Section 5 tries to understand the incentives of independent directors that could explain these results. Independent directors seem to bear significant personal costs from public indictments, which would suggest that they are prompted to take actions to mitigate those costs. It seems that, in comparison to a control group comprised of independent directors in firms that are not party to cartels, independent directors of firms which are party to a cartel are more likely to: (i) be forced to resign; (ii) lose voting support across their portfolio of directorships.

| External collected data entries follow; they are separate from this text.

/-- Settles O27: the EOF check, then the leaves, the size and the root of the arena that the merge loop ends with. -/
theorem treeBuildLaysOutTheArena : Obligations.TreeBuildLaysOutTheArena := by
  refine ⟨rfl, fun s => ?_⟩
  intro ent
  refine ⟨fun heof => runs_raise .invalidTable (ruleTreeBuild_invalidTable heof), fun heof => ?_⟩
  obtain ⟨u, hu⟩ := ruleTreeBuild_builds heof
  have hs := holdsArena_complete (ruleTreeBuild_holdsArena hu)
  have hF := buildArena_forest s.ft (ftEntries_ne_nil heof)
  have hlen := hF.length_le (by simpa using ftEntries_length_le s.ft)
  obtain ⟨-, hcount, -⟩ := hF.length_root
  rw [length_leavesOf] at hcount
  change _ = 2 * ent.length - 1 at hcount
  refine runs_ok hu ⟨?_, ?_, ?_, ?_, fun k sym hk => ?_, fun i hi => ?_, ?_, ruleTreeBuild_completedWith hu⟩
  · obtain ⟨-, rfl⟩ := ruleTreeBuild_ok hu
    rfl
  · rw [hs.nodeCount_eq hlen, hcount]
  · rw [hs.root_toNat hlen hF]
    omega
  · obtain ⟨-, rfl⟩ := ruleTreeBuild_ok hu
    rfl
  · obtain ⟨hlt, rfl⟩ := List.getElem?_eq_some_iff.1 hk
    obtain ⟨p, hp⟩ := hs.leaf hlen hF hlt
    rw [hp]
    exact ⟨rfl, leafNode_sym_toNat hlt, leafNode_sym_toNat hlt, leafNode_weight s.ft _, rfl, rfl⟩
  · exact ruleTreeBuild_nodeAt_above hu (by omega)
  · obtain ⟨-, rfl⟩ := ruleTreeBuild_ok hu
    rw [BitVec.ofNat_toNat, BitVec.ofNat_toNat]
    exact resultIs_setResult _ _

/-- Settles O30: equal entries make equal tables, and both states then hold the one arena of that table. -/
theorem treeDependsOnTheTableAlone : Obligations.TreeDependsOnTheTableAlone := by
  intro s s' t t' hft heof h h'
  have htable : s.ft = s'.ft := ft_ext hft
  obtain ⟨u, hu, rfl⟩ := exec_treeBuild_next heof h
  obtain ⟨u', hu', rfl⟩ := exec_treeBuild_next (htable ▸ heof) h'
  have hs := holdsArena_complete (ruleTreeBuild_holdsArena hu)
  have hs' := holdsArena_complete (ruleTreeBuild_holdsArena hu')
  rw [← htable] at hs'
  have hlen := (buildArena_forest s.ft (ftEntries_ne_nil heof)).length_le (by simpa using ftEntries_length_le s.ft)
  refine ⟨hs'.root.trans hs.root.symm, hs'.count.trans hs.count.symm, fun i hi => ?_⟩
  rw [hs.nodeCount_eq hlen] at hi
  rw [hs.node i hi, hs'.node i hi]

end Sys2Proof.Machine

/-! # TREE_READ (41_huffman_tree_builder.md R167, R168) -/

namespace Sys2Proof.Machine

open Sys2Proof

/-! ## The packing of the result words -/

/-- A field above `n` bits is added, times 2^n, to the number below it. -/
theorem toNat_or_shiftLeft {x y : Word} (n : Nat) (hx : x.toNat < 2 ^ n) (hy : 2 ^ n * y.toNat < 2 ^ 32) :
    (x ||| y <<< n).toNat = x.toNat + 2 ^ n * y.toNat := by
  rw [BitVec.toNat_or, BitVec.toNat_shiftLeft, Nat.shiftLeft_eq, Nat.mul_comm, Nat.mod_eq_of_lt hy, Nat.or_comm,
    ← Nat.two_pow_add_eq_or_of_lt hx, Nat.add_comm]

/-- A field as a word. -/
theorem toNat_setWidth_word {w : Nat} (hw : w ≤ 32) (x : BitVec w) : (x.setWidth 32 : Word).toNat = x.toNat :=
  BitVec.toNat_setWidth_of_le hw

theorem kindBit_toNat (k : NodeKind) : (kindBit k).toNat = if k = .internal then 1 else 0 := by
  cases k <;> rfl

/-- A field of 16 bits or less from bit 16, over one from bit 0. -/
theorem toNat_fieldsWord {w v : Nat} (hw : w ≤ 16) (hv : v ≤ 16) (x : BitVec w) (y : BitVec v) :
    (x.setWidth 32 ||| (y.setWidth 32 <<< 16) : Word).toNat = x.toNat + 2 ^ 16 * y.toNat := by
  have hx : x.toNat < 2 ^ 16 := x.isLt.trans_le (Nat.pow_le_pow_right (by decide) hw)
  have hy : y.toNat < 2 ^ 16 := y.isLt.trans_le (Nat.pow_le_pow_right (by decide) hv)
  have hxw := toNat_setWidth_word (hw.trans (by decide)) x
  have hyw := toNat_setWidth_word (hv.trans (by decide)) y
  rw [toNat_or_shiftLeft 16 (by omega) (by omega), hxw, hyw]

/-- RESULT0: SYM, KEY from bit 16, KIND at bit 31 (R168). -/
theorem symKeyKindWord_toNat (n : Node) :
    (n.sym.setWidth 32 ||| (n.key.setWidth 32 <<< 16) ||| ((kindBit n.kind).setWidth 32 <<< 31) : Word).toNat =
      n.sym.toNat + 2 ^ 16 * n.key.toNat + if n.kind = .internal then 2 ^ 31 else 0 := by
  have hsym := n.sym.isLt
  have hkey := n.key.isLt
  have hkind := (kindBit n.kind).isLt
  have hlow := toNat_fieldsWord (by decide) (by decide) n.sym n.key
  have hbit := toNat_setWidth_word (by decide) (kindBit n.kind)
  rw [toNat_or_shiftLeft 31 (by omega) (by omega), hlow, hbit, kindBit_toNat, mul_ite, mul_one, mul_zero]

/-- RESULT4: the high word of WEIGHT (R168). -/
theorem weightHigh_toNat (n : Node) : (n.weight.extractLsb' 32 32).toNat = n.weight.toNat / 2 ^ 32 := by
  have := n.weight.isLt
  rw [BitVec.extractLsb'_toNat, Nat.shiftRight_eq_div_pow]
  omega

/-! ## The rule -/

section TreeRead
variable {s : State}

theorem ruleTreeRead_noTree (hv : s.status.treeValid = false) : ruleTreeRead s = fail (.stateError .noTree) :=
  withTree_none hv

theorem ruleTreeRead_argRange (hv : s.status.treeValid = true) (harg : s.arg.toNat ≥ s.nodeCount.toNat) :
    ruleTreeRead s = fail (.illegalCommand .argRange) := by
  rw [ruleTreeRead, withTree_valid hv, withArgIndex_out harg]

theorem ruleTreeRead_reads (hv : s.status.treeValid = true) (harg : s.arg.toNat < s.nodeCount.toNat) :
    ruleTreeRead s = .ok (setResult s (nodeWords (nodeAt s (s.arg.setWidth 10)))) := by
  rw [ruleTreeRead, withTree_valid hv, withArgIndex_in harg]

end TreeRead

/-- Settles O32: the tree check, the index check, then the node's fields packed into five words. -/
theorem treeReadGivesTheNode : Obligations.TreeReadGivesTheNode := by
  refine ⟨rfl, fun s => ?_⟩
  intro n
  refine ⟨fun hv => ?_, fun hv harg => ?_, fun hv harg => ?_⟩
  · exact runs_raise (.stateError .noTree) (ruleTreeRead_noTree hv)
  · exact runs_raise (.illegalCommand .argRange) (ruleTreeRead_argRange hv harg)
  · have hrule := ruleTreeRead_reads hv harg
    rw [← BitVec.ofNat_toNat] at hrule
    have hwords := resultIs_setResult s (nodeWords n)
    refine runs_ok hrule ⟨?_, ?_, ?_, ?_, ?_, hwords 5, hwords 6, hwords 7,
      complete_completedWith (unchanged_setResult (unchanged_refl s _) _ (by simp))⟩
    · exact (congrArg BitVec.toNat (hwords 0)).trans (symKeyKindWord_toNat n)
    · exact (congrArg BitVec.toNat (hwords 1)).trans (toNat_fieldsWord (by decide) (by decide) n.left n.right)
    · exact (congrArg BitVec.toNat (hwords 2)).trans (toNat_setWidth_word (by decide) n.parent)
    · exact (congrArg BitVec.toNat (hwords 3)).trans (by simp [nodeWords])
    · exact (congrArg BitVec.toNat (hwords 4)).trans (weightHigh_toNat n)

end Sys2Proof.Machine

/-! # The paths of a tree (42_huffman_encoder.md R181 to R184)

A path from the root and the walk of `Code` from a leaf are each other's reverse, so a path is determined by where it
ends. -/

namespace Sys2Proof.Machine

open Sys2Proof

section Descend
variable {s : State} {i j : NodeIdx} {b : Bool} {c d : List Bool}

theorem descend_cons (hk : (nodeAt s i).kind = .internal) :
    descend s i (b :: c) = descend s (childOf (nodeAt s i) b) c := by
  simp [descend, hk]

/-- A path that goes on from `i` goes on from an internal node. -/
theorem internal_of_descend_cons (h : descend s i (b :: c) = some j) : (nodeAt s i).kind = .internal := by
  cases hk : (nodeAt s i).kind with
  | leaf => simp [descend, hk] at h
  | internal => rfl

/-- No path continues past a leaf (R184). -/
theorem descend_leaf (hk : (nodeAt s i).kind = .leaf) (h : descend s i c = some j) : c = [] ∧ i = j := by
  cases c with
  | nil => exact ⟨rfl, Option.some.inj h⟩
  | cons b c => cases hk.symm.trans (internal_of_descend_cons h)

theorem descend_append : descend s i (c ++ d) = (descend s i c).bind fun j => descend s j d := by
  induction c generalizing i with
  | nil => rfl
  | cons b c ih =>
    cases hk : (nodeAt s i).kind with
    | leaf => simp [descend, hk]
    | internal => rw [List.cons_append, descend_cons hk, descend_cons hk, ih]

theorem descend_concat_eq_some :
    descend s i (c ++ [b]) = some j ↔
      ∃ p, descend s i c = some p ∧ (nodeAt s p).kind = .internal ∧ childOf (nodeAt s p) b = j := by
  rw [descend_append, Option.bind_eq_some_iff]
  refine exists_congr fun p => and_congr_right fun _ => ⟨fun h => ?_, fun ⟨hk, h⟩ => ?_⟩
  · have hk := internal_of_descend_cons h
    rw [descend_cons hk] at h
    exact ⟨hk, Option.some.inj h⟩
  · rw [descend_cons hk, h]; rfl
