/-- The operation map of the dispatcher: PHASE, HOFF and BPP select the operation of a byte. -/
def Obligations.StreamOperationSelectedBySequencer : Prop :=
  ∀ (sel : Selector) (b : Byte),
    (sel.phase = .fhdr →
      (sel.hoff.toNat ≤ 1 → streamOp sel b = .fhSig b) ∧
      (2 ≤ sel.hoff.toNat → sel.hoff.toNat ≤ 5 → streamOp sel b = .fhFsize b) ∧
      (6 ≤ sel.hoff.toNat → sel.hoff.toNat ≤ 7 → streamOp sel b = .fhRsv1 b) ∧
      (8 ≤ sel.hoff.toNat → sel.hoff.toNat ≤ 9 → streamOp sel b = .fhRsv2 b) ∧
      (10 ≤ sel.hoff.toNat → sel.hoff.toNat ≤ 13 → streamOp sel b = .fhOffbits b)) ∧
    (sel.phase = .ihdr →
      (14 ≤ sel.hoff.toNat → sel.hoff.toNat ≤ 17 → streamOp sel b = .ihSize b) ∧
      (18 ≤ sel.hoff.toNat → sel.hoff.toNat ≤ 21 → streamOp sel b = .ihWidth b) ∧
      (22 ≤ sel.hoff.toNat → sel.hoff.toNat ≤ 25 → streamOp sel b = .ihHeight b) ∧
      (26 ≤ sel.hoff.toNat → sel.hoff.toNat ≤ 27 → streamOp sel b = .ihPlanes b) ∧
      (28 ≤ sel.hoff.toNat → sel.hoff.toNat ≤ 29 → streamOp sel b = .ihBpp b) ∧
      (30 ≤ sel.hoff.toNat → sel.hoff.toNat ≤ 33 → streamOp sel b = .ihCompr b) ∧
      (34 ≤ sel.hoff.toNat → sel.hoff.toNat ≤ 37 → streamOp sel b = .ihImgsize b) ∧
      (38 ≤ sel.hoff.toNat → sel.hoff.toNat ≤ 41 → streamOp sel b = .ihXppm b) ∧
      (42 ≤ sel.hoff.toNat → sel.hoff.toNat ≤ 45 → streamOp sel b = .ihYppm b) ∧
      (46 ≤ sel.hoff.toNat → sel.hoff.toNat ≤ 49 → streamOp sel b = .ihClrused b) ∧
      (50 ≤ sel.hoff.toNat → sel.hoff.toNat ≤ 53 → streamOp sel b = .ihClrimp b)) ∧
    (sel.phase = .pix → sel.bpp = 24 → streamOp sel b = .pix24 b) ∧
    (sel.phase = .pix → sel.bpp = 32 → streamOp sel b = .pix32 b) ∧
    (sel.phase = .pad → streamOp sel b = .padskip b)

/-- A few words written out from the spec's encodings (R40, R60, R64, R70, R83). That the 24-bit table word's bits 7:0 are
the first stream byte, blue, is the model's choice (log 20), and so are the table words' places (log 13). -/
def Obligations.EncodedWordsDecode : Prop :=
  decodeTableWord 16 0x4D42 = some (.fhSig 0x42) ∧
  decodeTableWord 32 0x00000000 = some (.ihCompr 0x00) ∧
  decodeTableWord 24 0x302010 = some (.pix24 0x10) ∧
  decodeTableWord 16 0x0020 = some (.pix32 0x00) ∧
  decode ⟨.idle, 0, 0, 32⟩ (.edge ⟨true, true, true, false, 0⟩) = .ok .reset ∧
  decode ⟨.done, 53, 24, 32⟩ (.edge ⟨false, true, true, false, 0x42⟩) = .ok .start ∧
  decode ⟨.pad, 53, 24, 32⟩ (.edge ⟨false, true, true, true, 0⟩) = .ok .eos ∧
  decode ⟨.pad, 53, 24, 32⟩ (.edge ⟨false, false, true, false, 0x77⟩) = .ok (.padskip 0x77) ∧
  decode ⟨.ihdr, 21, 0, 32⟩ (.edge ⟨false, false, true, false, 0x04⟩) = .ok (.ihWidth 0x04) ∧
  decode ⟨.idle, 0, 0, 32⟩ (.readReg 0x1F) = .ok (.rdreg 0x1F) ∧
  decode ⟨.idle, 0, 0, 32⟩ (.readPix 0xFFFFFFFF) = .ok (.rdpix 0xFFFFFFFF) ∧
  decode ⟨.idle, 0, 0, 32⟩ (.readPix 0x100000000) = .error .addressTooWide

/-! ### A step -/

/-- With legal parameters, a step takes the oldest input and runs exactly the operation it decodes to. -/
def Obligations.StepRunsDecodedInstruction : Prop :=
  ∀ (s : State) (x : Input) (rest : List Input) (i : Instr), s.cfg.wf = true → s.inbox = x :: rest →
    decode s.selector x = .ok i → step s = exec i { s with inbox := rest }

/-- An edge without an event leaves the block as it is; with nothing presented it waits; a pixel address wider than the
port and parameters outside their constraints are refused by name (the refusals and the inbox are the model's choices, log
1 to 4 and 13). -/
def Obligations.StepWithoutEventChangesNothing : Prop :=
  ∀ (s : State),
    (s.cfg.wf = true → s.inbox = [] → step s = .next s) ∧
    (∀ x rest e, s.cfg.wf = true → s.inbox = x :: rest → decode s.selector x = .error e → e ≠ .addressTooWide →
      step s = .next { s with inbox := rest }) ∧
    (∀ x rest, s.cfg.wf = true → s.inbox = x :: rest → decode s.selector x = .error .addressTooWide →
      step s = .refused .addressTooWide) ∧
    (s.cfg.wf = false → step s = .refused .parametersOutOfRange)

/-! ### The host events -/

/-- After RESET every register has its value in the table of R29, no word of either bank is specified, and no port returns
one. The model's choices in it: an unspecified word is one the bank does not list, so `find` answers none (log 6); the
parameters are carried in State and RESET keeps them (log 4); the record of the read ports (log 9) and the inbox (log 1) are
the environment's and RESET leaves them. -/
def Obligations.ResetGivesEveryRegisterItsResetValue : Prop :=
  ∀ (s : State), ∃ t, exec .reset s = .next t ∧
    t.phase = .idle ∧ t.hoff = 0 ∧ t.line = 0 ∧ t.col = 0 ∧ t.kb = 0 ∧ t.padcnt = 0 ∧ (∀ j, t.hdrAt j = 0) ∧
    t.pxb = 0 ∧ t.pxg = 0 ∧ t.pxr = 0 ∧ t.npix = 0 ∧ t.err = .none ∧ t.imgValid = false ∧ t.imgW = 0 ∧ t.imgH = 0 ∧
    t.imgLen = 0 ∧ t.active = false ∧ (∀ a, t.pix0.find a = none ∧ t.pix1.find a = none) ∧
    t.busy = false ∧ t.done = false ∧ t.failed = false ∧ (∀ a, t.rdOk a = false ∧ t.rdData a = 0) ∧
    t.cfg = s.cfg ∧ t.port = s.port ∧ t.inbox = s.inbox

Section 6 elaborates on the inference from the results of previous section that: ‘independent directors have incentives to aid antitrust authorities and corporate investors in correcting wrongdoing.’ In particular, it is found that:
- there is a positive association between the presence of independent directors and the probability that a firm will apply for leniency. This is said to be consistent: ‘with the argument that independent directors favor cooperation with antitrust authorities to mitigate personal costs arising from prosecution’;
- firms with a higher proportion of independent directors are more likely to replace their CEOs after cartel prosecutions. This is in line with the hypothesis that: ‘The risk of incurring personal costs from cartel prosecution should induce independent directors to take actions that enhance their reputation as monitors committed to punishing fraudulent behavior. An especially important disciplinary action the board can take is to force the replacement of the CEOs of the prosecuted firm.’
- cartels formed by firms with a higher proportion of independent directors exhibit significantly lower survival rates – i.e. they last fewer years – than cartels formed by firms with low proportions of independent directors.
- firms charged with cartel misbehaviour tend to subsequently appoint new independent directors.
The paper contributes: ‘to the debate on antitrust policies by providing evidence of measurable, significant market sanctions on individuals involved in price-fixing schemes. Critically, those officials’ incentives and actions reduce the prosecution costs borne by shareholders and the stability of cartel schemes.’ The authors believe (rightly, in my view) that the results of the study are: ‘relevant to regulators designing and enforcing antitrust policies.’
I think that there are a number of additional inferences that could be drawn from this study, even if (significant) caution is called for in doing this: (i) this study would seem to contradict the argument that cartels are often the result of mid-level rogue employees – or, at the very least, it could indicate that boards will tend to actively hide cartel activities or look away unless independent corporate controls are in place; (ii) given the apparent consensus that pecuniary penalties imposed on companies are both extremely high and not reflective of cartelists gains, the paper may provide support for those who support penalising not only individuals directly involved in cartel activity but also board members who wilfully or negligently allowed that cartel activity to take place, or to continue to take place; (iii) the paper may suggest that competition law concerns could be relevant for the design of corporate governance rules, at least in industry sectors where collusion seems more likely.